→ Data shown
·····
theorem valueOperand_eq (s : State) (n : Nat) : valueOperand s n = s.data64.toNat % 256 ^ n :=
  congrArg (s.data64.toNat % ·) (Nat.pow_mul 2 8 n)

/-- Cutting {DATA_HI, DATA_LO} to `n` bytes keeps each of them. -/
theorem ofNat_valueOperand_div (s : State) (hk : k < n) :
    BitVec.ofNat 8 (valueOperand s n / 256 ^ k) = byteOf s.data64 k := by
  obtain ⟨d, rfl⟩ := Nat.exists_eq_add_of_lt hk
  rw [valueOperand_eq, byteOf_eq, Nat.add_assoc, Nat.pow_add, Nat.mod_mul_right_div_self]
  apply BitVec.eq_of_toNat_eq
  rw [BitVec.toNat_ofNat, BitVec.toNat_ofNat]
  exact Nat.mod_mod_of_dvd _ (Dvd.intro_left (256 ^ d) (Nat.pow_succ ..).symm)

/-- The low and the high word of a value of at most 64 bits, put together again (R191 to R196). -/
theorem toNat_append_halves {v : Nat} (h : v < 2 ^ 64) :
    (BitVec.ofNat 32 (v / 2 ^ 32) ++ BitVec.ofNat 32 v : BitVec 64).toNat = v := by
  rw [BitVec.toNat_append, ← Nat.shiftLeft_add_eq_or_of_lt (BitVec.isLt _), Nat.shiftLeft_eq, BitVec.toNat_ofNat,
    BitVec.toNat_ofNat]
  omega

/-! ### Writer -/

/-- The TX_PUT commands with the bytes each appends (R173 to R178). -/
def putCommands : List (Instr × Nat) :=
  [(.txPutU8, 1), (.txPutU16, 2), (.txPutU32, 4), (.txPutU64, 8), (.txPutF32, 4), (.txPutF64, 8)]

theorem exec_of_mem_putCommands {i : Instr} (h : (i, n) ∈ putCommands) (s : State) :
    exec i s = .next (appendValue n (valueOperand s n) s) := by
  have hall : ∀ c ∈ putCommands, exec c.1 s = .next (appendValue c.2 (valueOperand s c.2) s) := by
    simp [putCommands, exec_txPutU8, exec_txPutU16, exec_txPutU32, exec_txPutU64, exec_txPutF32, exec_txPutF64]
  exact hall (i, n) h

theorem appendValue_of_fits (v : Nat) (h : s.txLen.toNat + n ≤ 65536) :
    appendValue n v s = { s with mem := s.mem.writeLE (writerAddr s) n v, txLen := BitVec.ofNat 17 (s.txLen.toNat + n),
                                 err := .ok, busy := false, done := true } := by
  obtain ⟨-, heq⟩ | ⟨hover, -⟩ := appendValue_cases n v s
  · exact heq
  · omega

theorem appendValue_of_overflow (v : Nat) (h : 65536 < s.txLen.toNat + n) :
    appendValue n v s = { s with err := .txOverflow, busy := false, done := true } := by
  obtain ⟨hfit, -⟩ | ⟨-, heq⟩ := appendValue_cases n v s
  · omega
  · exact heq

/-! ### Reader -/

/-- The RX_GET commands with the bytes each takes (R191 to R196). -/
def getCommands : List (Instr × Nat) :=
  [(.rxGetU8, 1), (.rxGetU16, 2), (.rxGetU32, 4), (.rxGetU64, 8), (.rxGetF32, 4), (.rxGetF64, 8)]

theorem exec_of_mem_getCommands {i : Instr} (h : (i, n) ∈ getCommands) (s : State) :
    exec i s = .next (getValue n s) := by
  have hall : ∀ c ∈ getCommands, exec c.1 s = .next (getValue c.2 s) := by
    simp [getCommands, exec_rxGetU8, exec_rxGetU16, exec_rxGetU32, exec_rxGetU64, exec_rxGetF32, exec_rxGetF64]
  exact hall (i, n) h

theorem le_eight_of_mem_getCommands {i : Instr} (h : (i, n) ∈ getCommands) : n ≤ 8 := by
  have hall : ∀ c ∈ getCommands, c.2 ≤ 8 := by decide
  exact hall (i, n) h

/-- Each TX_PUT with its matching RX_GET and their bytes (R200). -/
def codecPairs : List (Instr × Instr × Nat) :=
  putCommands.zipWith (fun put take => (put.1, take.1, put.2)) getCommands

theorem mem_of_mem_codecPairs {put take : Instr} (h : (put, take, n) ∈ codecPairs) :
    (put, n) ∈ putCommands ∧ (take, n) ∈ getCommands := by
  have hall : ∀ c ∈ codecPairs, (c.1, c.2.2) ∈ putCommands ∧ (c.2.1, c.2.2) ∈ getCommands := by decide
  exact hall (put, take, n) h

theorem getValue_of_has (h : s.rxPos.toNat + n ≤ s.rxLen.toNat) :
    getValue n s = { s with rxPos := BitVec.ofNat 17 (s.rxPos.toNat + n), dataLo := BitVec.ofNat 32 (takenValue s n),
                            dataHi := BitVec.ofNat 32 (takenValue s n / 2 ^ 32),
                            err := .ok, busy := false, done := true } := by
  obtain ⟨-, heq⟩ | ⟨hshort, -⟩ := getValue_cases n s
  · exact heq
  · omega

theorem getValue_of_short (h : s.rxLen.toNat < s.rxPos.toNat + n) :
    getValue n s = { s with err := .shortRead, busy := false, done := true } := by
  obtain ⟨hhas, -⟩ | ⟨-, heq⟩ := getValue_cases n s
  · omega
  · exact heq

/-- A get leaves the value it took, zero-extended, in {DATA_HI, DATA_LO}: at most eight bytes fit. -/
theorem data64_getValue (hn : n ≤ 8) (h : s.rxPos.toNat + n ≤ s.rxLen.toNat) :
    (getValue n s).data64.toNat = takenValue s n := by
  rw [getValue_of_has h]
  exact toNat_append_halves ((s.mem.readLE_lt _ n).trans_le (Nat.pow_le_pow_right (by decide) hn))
·····
For every entry above, give it back exactly as written.

→ Written reply
theorem valueOperand_eq (s : State) (n : Nat) : valueOperand s n = s.data64.toNat % 256 ^ n :=
  congrArg (s.data64.toNat % ·) (Nat.pow_mul 2 8 n)

/-- Cutting {DATA_HI, DATA_LO} to `n` bytes keeps each of them. -/
theorem ofNat_valueOperand_div (s : State) (hk : k < n) :
    BitVec.ofNat 8 (valueOperand s n / 256 ^ k) = byteOf s.data64 k := by
  obtain ⟨d, rfl⟩ := Nat.exists_eq_add_of_lt hk
  rw [valueOperand_eq, byteOf_eq, Nat.add_assoc, Nat.pow_add, Nat.mod_mul_right_div_self]
  apply BitVec.eq_of_toNat_eq
  rw [BitVec.toNat_ofNat, BitVec.toNat_ofNat]
  exact Nat.mod_mod_of_dvd _ (Dvd.intro_left (256 ^ d) (Nat.pow_succ ..).symm)

/-- The low and the high word of a value of at most 64 bits, put together again (R191 to R196). -/
theorem toNat_append_halves {v : Nat} (h : v < 2 ^ 64) :
    (BitVec.ofNat 32 (v / 2 ^ 32) ++ BitVec.ofNat 32 v : BitVec 64).toNat = v := by
  rw [BitVec.toNat_append, ← Nat.shiftLeft_add_eq_or_of_lt (BitVec.isLt _), Nat.shiftLeft_eq, BitVec.toNat_ofNat,
    BitVec.toNat_ofNat]
  omega

/-! ### Writer -/

/-- The TX_PUT commands with the bytes each appends (R173 to R178). -/
def putCommands : List (Instr × Nat) :=
  [(.txPutU8, 1), (.txPutU16, 2), (.txPutU32, 4), (.txPutU64, 8), (.txPutF32, 4), (.txPutF64, 8)]

theorem exec_of_mem_putCommands {i : Instr} (h : (i, n) ∈ putCommands) (s : State) :
    exec i s = .next (appendValue n (valueOperand s n) s) := by
  have hall : ∀ c ∈ putCommands, exec c.1 s = .next (appendValue c.2 (valueOperand s c.2) s) := by
    simp [putCommands, exec_txPutU8, exec_txPutU16, exec_txPutU32, exec_txPutU64, exec_txPutF32, exec_txPutF64]
  exact hall (i, n) h

theorem appendValue_of_fits (v : Nat) (h : s.txLen.toNat + n ≤ 65536) :
    appendValue n v s = { s with mem := s.mem.writeLE (writerAddr s) n v, txLen := BitVec.ofNat 17 (s.txLen.toNat + n),
                                 err := .ok, busy := false, done := true } := by
  obtain ⟨-, heq⟩ | ⟨hover, -⟩ := appendValue_cases n v s
  · exact heq
  · omega

theorem appendValue_of_overflow (v : Nat) (h : 65536 < s.txLen.toNat + n) :
    appendValue n v s = { s with err := .txOverflow, busy := false, done := true } := by
  obtain ⟨hfit, -⟩ | ⟨-, heq⟩ := appendValue_cases n v s
  · omega
  · exact heq

/-! ### Reader -/

/-- The RX_GET commands with the bytes each takes (R191 to R196). -/
def getCommands : List (Instr × Nat) :=
  [(.rxGetU8, 1), (.rxGetU16, 2), (.rxGetU32, 4), (.rxGetU64, 8), (.rxGetF32, 4), (.rxGetF64, 8)]

theorem exec_of_mem_getCommands {i : Instr} (h : (i, n) ∈ getCommands) (s : State) :
    exec i s = .next (getValue n s) := by
  have hall : ∀ c ∈ getCommands, exec c.1 s = .next (getValue c.2 s) := by
    simp [getCommands, exec_rxGetU8, exec_rxGetU16, exec_rxGetU32, exec_rxGetU64, exec_rxGetF32, exec_rxGetF64]
  exact hall (i, n) h

theorem le_eight_of_mem_getCommands {i : Instr} (h : (i, n) ∈ getCommands) : n ≤ 8 := by
  have hall : ∀ c ∈ getCommands, c.2 ≤ 8 := by decide
  exact hall (i, n) h

/-- Each TX_PUT with its matching RX_GET and their bytes (R200). -/
def codecPairs : List (Instr × Instr × Nat) :=
  putCommands.zipWith (fun put take => (put.1, take.1, put.2)) getCommands

theorem mem_of_mem_codecPairs {put take : Instr} (h : (put, take, n) ∈ codecPairs) :
    (put, n) ∈ putCommands ∧ (take, n) ∈ getCommands := by
  have hall : ∀ c ∈ codecPairs, (c.1, c.2.2) ∈ putCommands ∧ (c.2.1, c.2.2) ∈ getCommands := by decide
  exact hall (put, take, n) h

theorem getValue_of_has (h : s.rxPos.toNat + n ≤ s.rxLen.toNat) :
    getValue n s = { s with rxPos := BitVec.ofNat 17 (s.rxPos.toNat + n), dataLo := BitVec.ofNat 32 (takenValue s n),
                            dataHi := BitVec.ofNat 32 (takenValue s n / 2 ^ 32),
                            err := .ok, busy := false, done := true } := by
  obtain ⟨-, heq⟩ | ⟨hshort, -⟩ := getValue_cases n s
  · exact heq
  · omega

theorem getValue_of_short (h : s.rxLen.toNat < s.rxPos.toNat + n) :
    getValue n s = { s with err := .shortRead, busy := false, done := true } := by
  obtain ⟨hhas, -⟩ | ⟨-, heq⟩ := getValue_cases n s
  · omega
  · exact heq

/-- A get leaves the value it took, zero-extended, in {DATA_HI, DATA_LO}: at most eight bytes fit. -/
theorem data64_getValue (hn : n ≤ 8) (h : s.rxPos.toNat + n ≤ s.rxLen.toNat) :
    (getValue n s).data64.toNat = takenValue s n := by
  rw [getValue_of_has h]
  exact toNat_append_halves ((s.mem.readLE_lt _ n).trans_le (Nat.pow_le_pow_right (by decide) hn))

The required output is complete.